Stored data entries
*** Begin section ***

-- ==== Sys2Proof/Syntax.lean ====
section
/-! DEFINITION. The commands of the block: `Instr`, one constructor per row of spec/opcode_table.json, with the
operands that the row's rules name. What only the outside can decide (what a pin did, what a block on a lane
held, whether a flash program failed) is an operand of the command that reports it. -/

namespace Sys2Proof

/-- The parties that read and write registers (R8): the physical function, virtual functions 1 to 63 (`vf n` is
function n + 1), user cores U0 to U3, Fjarera, and the two side-band copies (R463). -/
inductive Party where
  | pf
  | vf (n : Fin 63)
  | user (u : Fin 4)
  | fjarera
  | smbus
  | i3c
  deriving DecidableEq, Repr

/-- A class of service (Table MEM-2). -/
inductive MemClass where
  | realTime
  | isochronous
  | bulk
  deriving DecidableEq, Repr

/-- A requester of GDDR6 (Table MEM-2): a display plane, a sensor slot's course traffic, an audio unit; an encoder's source, references or
ring, the quire, a statistics ring, the decoder; host queues, a host-path course, a user core or Fjarera, a LUT copy, the scrub, MEM_TEST. -/
inductive MemUser where
  | plane
  | sensorCourse
  | audio
  | encoder
  | quire
  | stats
  | decoder
  | hostQueue
  | hostCourse
  | core
  | lutCopy
  | scrub
  | memTest
  deriving DecidableEq, Repr

/-- What else waits at the channel as a request comes to its slot (R447): whether other requests of each class do, and how many older ones of
its own class it would pass. -/
structure MemWait where
  realTime : Bool
  isochronous : Bool
  bulk : Bool
  older : Nat
  deriving DecidableEq, Repr

/-- A reader of GDDR6 whose fetch met an uncorrectable error (R442, R419), as far as what it reads decides what follows. -/
inductive Client where
  /-- A static defect table entry of a slot, on a line (R152). -/
  | defects (slot : Fin 8) (line : Nat)
  /-- A flat-field node of a slot (R152). -/
  | flat (slot : Fin 8) (cls i j : Nat)
  /-- A column offset of a slot's flat-field map, of gain 0 high or 1 low (R148, R152). -/
  | columns (slot : Fin 8) (gain x : Nat)
  /-- A correction mesh node of a slot (R185). -/
  | mesh (slot : Fin 8) (cls i j : Nat)
  /-- A noise history pixel of a slot (R185). -/
  | history (slot : Fin 8) (x y : Nat)
  /-- A line of a plane of a surface's latest buffer read for REPEAT (R200). -/
  | repeatLine (surf : Fin 32) (plane line : Nat)
  /-- A line of a head's plane (R297). -/
  | plane (h : Fin 6) (q : Fin 4) (line : Nat)
  /-- The quire's read of a galley item (R223, R251). -/
  | galley (ident : Nat)
  /-- A source line of the picture that a stream codes (R277). -/
  | encSource (e : Fin 4) (k : Fin 16)
  /-- A reference of that picture (R277). -/
  | encRef (e : Fin 4) (k : Fin 16)
  /-- Data that a queue command copies out, from a byte offset of the data on (R357, R368, R369). -/
  | command (q tag off : Nat)
  /-- Bulk objects that a host job's frame reads (R152, R185): a defect table's line, a flat-field node, a column offset,
a mesh node. -/
  | jobDefects (q tag line : Nat)
  | jobFlat (q tag cls i j : Nat)
  | jobColumns (q tag gain x : Nat)
  | jobMesh (q tag cls i j : Nat)
  deriving DecidableEq, Repr

/-- The requester that a reader belongs to (Table MEM-2). -/
def Client.user : Client → MemUser
  | .plane .. => .plane
  | .galley _ => .quire
  | .encSource .. => .encoder
  | .encRef .. => .encoder
  | .command .. => .hostQueue
  | .jobDefects .. => .hostCourse
  | .jobFlat .. => .hostCourse
  | .jobColumns .. => .hostCourse
  | .jobMesh .. => .hostCourse
  | .defects .. => .sensorCourse
  | .flat .. => .sensorCourse
  | .columns .. => .sensorCourse
  | .mesh .. => .sensorCourse
  | .history .. => .sensorCourse
  | .repeatLine .. => .sensorCourse

/-- An error that a line meets in its courses (R183, R419, R420): none, an uncorrectable one in the SRAM of a stage or in the state of a
course's TRB engine, an uncorrectable 64-bit word of the LUT memory, or reads of that memory that were corrected. -/
inductive StageFault where
  | none
  | sram
  | engine (c : Fin 4)
  | lut (word : Nat)
  | lutCorrected (n : Nat)
  deriving DecidableEq, Repr

/-- What a command's host memory reads return (R347, R353): the scatter list, and the data; none for a read that failed. -/
structure HostBuf where
  sgl : Option (List Byte)
  data : Option (List Byte)
  deriving DecidableEq, Repr

/-- What a mount finds in a magazine (R231, R232, R241 to R244): its population and die geometry, data sectors of all dies, their unique
IDs, the die positions that fail identification, the write-protect switch, the two superblock copies, and the log's data sectors
after sector decoding, by stripe × 65,536 + data sector, rising. -/
structure Medium where
  chans : Nat
  dies : Nat
  planes : Nat
  bits : Nat
  blocks : Nat
  total : Nat
  serials : List (List Byte)
  bad : List Nat
  wp : Bool
  superA : List Byte
  superB : List Byte
  log : List (Nat × List Byte)
  deriving DecidableEq, Repr

/-- What starts a PCIe reset (Table SYS-18). -/
inductive PcieCause where
  | perst
  | hotReset
  | linkDown
  deriving DecidableEq, Repr

/-- The kinds of strip of a commit unit (R238). -/
inductive Strip where
  | data
  | parity
  | commit
  | partialParity
  deriving DecidableEq, Repr

/-- How a peripheral bus command ends (R406). -/
inductive BusEnd where
  | done
  | nack
  | busError
  deriving DecidableEq, Repr

/-- What a switch-over has met as it ends (R426, R429, R386, R375): whether the role-4 core started, checked its image and restored; the cycles
of the gap beyond those that the device time shows, as where one command begins and ends it; and, after a fault,
the mailbox requests that the failed core served and the jobs that it was admitting. -/
structure Standby where
  ok : Bool
  gap : Nat
  served : List (Party × Nat)
  jobs : List (Nat × Nat)
  deriving DecidableEq, Repr

/-- What the inline code says of a granule (R442): good; a correctable error, whose write-back is dropped when a newer write has been
issued; or an uncorrectable one. -/
inductive Ecc where
  | good
  | corrected
  | uncorrectable
  deriving DecidableEq, Repr

/-- The space that a register access goes to (R14, R340, R341, R395): BAR0 registers, the MSI-X table and PBA of BAR4, the function's PCIe
configuration space, or the address space of a user core, with what the check bits of the word say. -/
inductive Bar where
  | bar0
  | bar4
  | config
  | core (ecc : Ecc)
  deriving DecidableEq, Repr

/-- What ITU-T H.265 makes of an access unit (R282 to R284): the POC; whether its output rules do not output the picture; the POCs of its
reference picture set, used by the picture and kept for later ones; whether slice data cannot be decoded; and the picture's planes in the
layout of its handle from plane 0 on. -/
structure Decoded where
  poc : Int
  notOutput : Bool
  used : List Int
  kept : List Int
  corrupt : Bool
  planes : List Byte
  deriving DecidableEq, Repr

/-- A firmware slot of the boot flash and its marks in SLOT_STATE (R468, R474): the image; VALID, ACTIVE and PENDING of MGT.SLOTS; the
starts that the image has used since its activation, and whether it has ever been healthy. -/
structure FwSlot where
  image : List Byte
  valid : Bool
  active : Bool
  pending : Bool
  starts : Nat
  healthy : Bool
  deriving DecidableEq, Repr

*** End section ***

Your reply must contain each entry, reproduced exactly.

-- ==== Sys2Proof/Syntax.lean ====
section
/-! DEFINITION. The commands of the block: `Instr`, one constructor per row of spec/opcode_table.json, with the
operands that the row's rules name. What only the outside can decide (what a pin did, what a block on a lane
held, whether a flash program failed) is an operand of the command that reports it. -/

namespace Sys2Proof

/-- The parties that read and write registers (R8): the physical function, virtual functions 1 to 63 (`vf n` is
function n + 1), user cores U0 to U3, Fjarera, and the two side-band copies (R463). -/
inductive Party where
  | pf
  | vf (n : Fin 63)
  | user (u : Fin 4)
  | fjarera
  | smbus
  | i3c
  deriving DecidableEq, Repr

/-- A class of service (Table MEM-2). -/
inductive MemClass where
  | realTime
  | isochronous
  | bulk
  deriving DecidableEq, Repr

/-- A requester of GDDR6 (Table MEM-2): a display plane, a sensor slot's course traffic, an audio unit; an encoder's source, references or
ring, the quire, a statistics ring, the decoder; host queues, a host-path course, a user core or Fjarera, a LUT copy, the scrub, MEM_TEST. -/
inductive MemUser where
  | plane
  | sensorCourse
  | audio
  | encoder
  | quire
  | stats
  | decoder
  | hostQueue
  | hostCourse
  | core
  | lutCopy
  | scrub
  | memTest
  deriving DecidableEq, Repr

/-- What else waits at the channel as a request comes to its slot (R447): whether other requests of each class do, and how many older ones of
its own class it would pass. -/
structure MemWait where
  realTime : Bool
  isochronous : Bool
  bulk : Bool
  older : Nat
  deriving DecidableEq, Repr

/-- A reader of GDDR6 whose fetch met an uncorrectable error (R442, R419), as far as what it reads decides what follows. -/
inductive Client where
  /-- A static defect table entry of a slot, on a line (R152). -/
  | defects (slot : Fin 8) (line : Nat)
  /-- A flat-field node of a slot (R152). -/
  | flat (slot : Fin 8) (cls i j : Nat)
  /-- A column offset of a slot's flat-field map, of gain 0 high or 1 low (R148, R152). -/
  | columns (slot : Fin 8) (gain x : Nat)
  /-- A correction mesh node of a slot (R185). -/
  | mesh (slot : Fin 8) (cls i j : Nat)
  /-- A noise history pixel of a slot (R185). -/
  | history (slot : Fin 8) (x y : Nat)
  /-- A line of a plane of a surface's latest buffer read for REPEAT (R200). -/
  | repeatLine (surf : Fin 32) (plane line : Nat)
  /-- A line of a head's plane (R297). -/
  | plane (h : Fin 6) (q : Fin 4) (line : Nat)
  /-- The quire's read of a galley item (R223, R251). -/
  | galley (ident : Nat)
  /-- A source line of the picture that a stream codes (R277). -/
  | encSource (e : Fin 4) (k : Fin 16)
  /-- A reference of that picture (R277). -/
  | encRef (e : Fin 4) (k : Fin 16)
  /-- Data that a queue command copies out, from a byte offset of the data on (R357, R368, R369). -/
  | command (q tag off : Nat)
  /-- Bulk objects that a host job's frame reads (R152, R185): a defect table's line, a flat-field node, a column offset,
a mesh node. -/
  | jobDefects (q tag line : Nat)
  | jobFlat (q tag cls i j : Nat)
  | jobColumns (q tag gain x : Nat)
  | jobMesh (q tag cls i j : Nat)
  deriving DecidableEq, Repr

/-- The requester that a reader belongs to (Table MEM-2). -/
def Client.user : Client → MemUser
  | .plane .. => .plane
  | .galley _ => .quire
  | .encSource .. => .encoder
  | .encRef .. => .encoder
  | .command .. => .hostQueue
  | .jobDefects .. => .hostCourse
  | .jobFlat .. => .hostCourse
  | .jobColumns .. => .hostCourse
  | .jobMesh .. => .hostCourse
  | .defects .. => .sensorCourse
  | .flat .. => .sensorCourse
  | .columns .. => .sensorCourse
  | .mesh .. => .sensorCourse
  | .history .. => .sensorCourse
  | .repeatLine .. => .sensorCourse

/-- An error that a line meets in its courses (R183, R419, R420): none, an uncorrectable one in the SRAM of a stage or in the state of a
course's TRB engine, an uncorrectable 64-bit word of the LUT memory, or reads of that memory that were corrected. -/
inductive StageFault where
  | none
  | sram
  | engine (c : Fin 4)
  | lut (word : Nat)
  | lutCorrected (n : Nat)
  deriving DecidableEq, Repr

/-- What a command's host memory reads return (R347, R353): the scatter list, and the data; none for a read that failed. -/
structure HostBuf where
  sgl : Option (List Byte)
  data : Option (List Byte)
  deriving DecidableEq, Repr

/-- What a mount finds in a magazine (R231, R232, R241 to R244): its population and die geometry, data sectors of all dies, their unique
IDs, the die positions that fail identification, the write-protect switch, the two superblock copies, and the log's data sectors
after sector decoding, by stripe × 65,536 + data sector, rising. -/
structure Medium where
  chans : Nat
  dies : Nat
  planes : Nat
  bits : Nat
  blocks : Nat
  total : Nat
  serials : List (List Byte)
  bad : List Nat
  wp : Bool
  superA : List Byte
  superB : List Byte
  log : List (Nat × List Byte)
  deriving DecidableEq, Repr

/-- What starts a PCIe reset (Table SYS-18). -/
inductive PcieCause where
  | perst
  | hotReset
  | linkDown
  deriving DecidableEq, Repr

/-- The kinds of strip of a commit unit (R238). -/
inductive Strip where
  | data
  | parity
  | commit
  | partialParity
  deriving DecidableEq, Repr

/-- How a peripheral bus command ends (R406). -/
inductive BusEnd where
  | done
  | nack
  | busError
  deriving DecidableEq, Repr

/-- What a switch-over has met as it ends (R426, R429, R386, R375): whether the role-4 core started, checked its image and restored; the cycles
of the gap beyond those that the device time shows, as where one command begins and ends it; and, after a fault,
the mailbox requests that the failed core served and the jobs that it was admitting. -/
structure Standby where
  ok : Bool
  gap : Nat
  served : List (Party × Nat)
  jobs : List (Nat × Nat)
  deriving DecidableEq, Repr

/-- What the inline code says of a granule (R442): good; a correctable error, whose write-back is dropped when a newer write has been
issued; or an uncorrectable one. -/
inductive Ecc where
  | good
  | corrected
  | uncorrectable
  deriving DecidableEq, Repr

/-- The space that a register access goes to (R14, R340, R341, R395): BAR0 registers, the MSI-X table and PBA of BAR4, the function's PCIe
configuration space, or the address space of a user core, with what the check bits of the word say. -/
inductive Bar where
  | bar0
  | bar4
  | config
  | core (ecc : Ecc)
  deriving DecidableEq, Repr

/-- What ITU-T H.265 makes of an access unit (R282 to R284): the POC; whether its output rules do not output the picture; the POCs of its
reference picture set, used by the picture and kept for later ones; whether slice data cannot be decoded; and the picture's planes in the
layout of its handle from plane 0 on. -/
structure Decoded where
  poc : Int
  notOutput : Bool
  used : List Int
  kept : List Int
  corrupt : Bool
  planes : List Byte
  deriving DecidableEq, Repr

/-- A firmware slot of the boot flash and its marks in SLOT_STATE (R468, R474): the image; VALID, ACTIVE and PENDING of MGT.SLOTS; the
starts that the image has used since its activation, and whether it has ever been healthy. -/
structure FwSlot where
  image : List Byte
  valid : Bool
  active : Bool
  pending : Bool
  starts : Nat
  healthy : Bool
  deriving DecidableEq, Repr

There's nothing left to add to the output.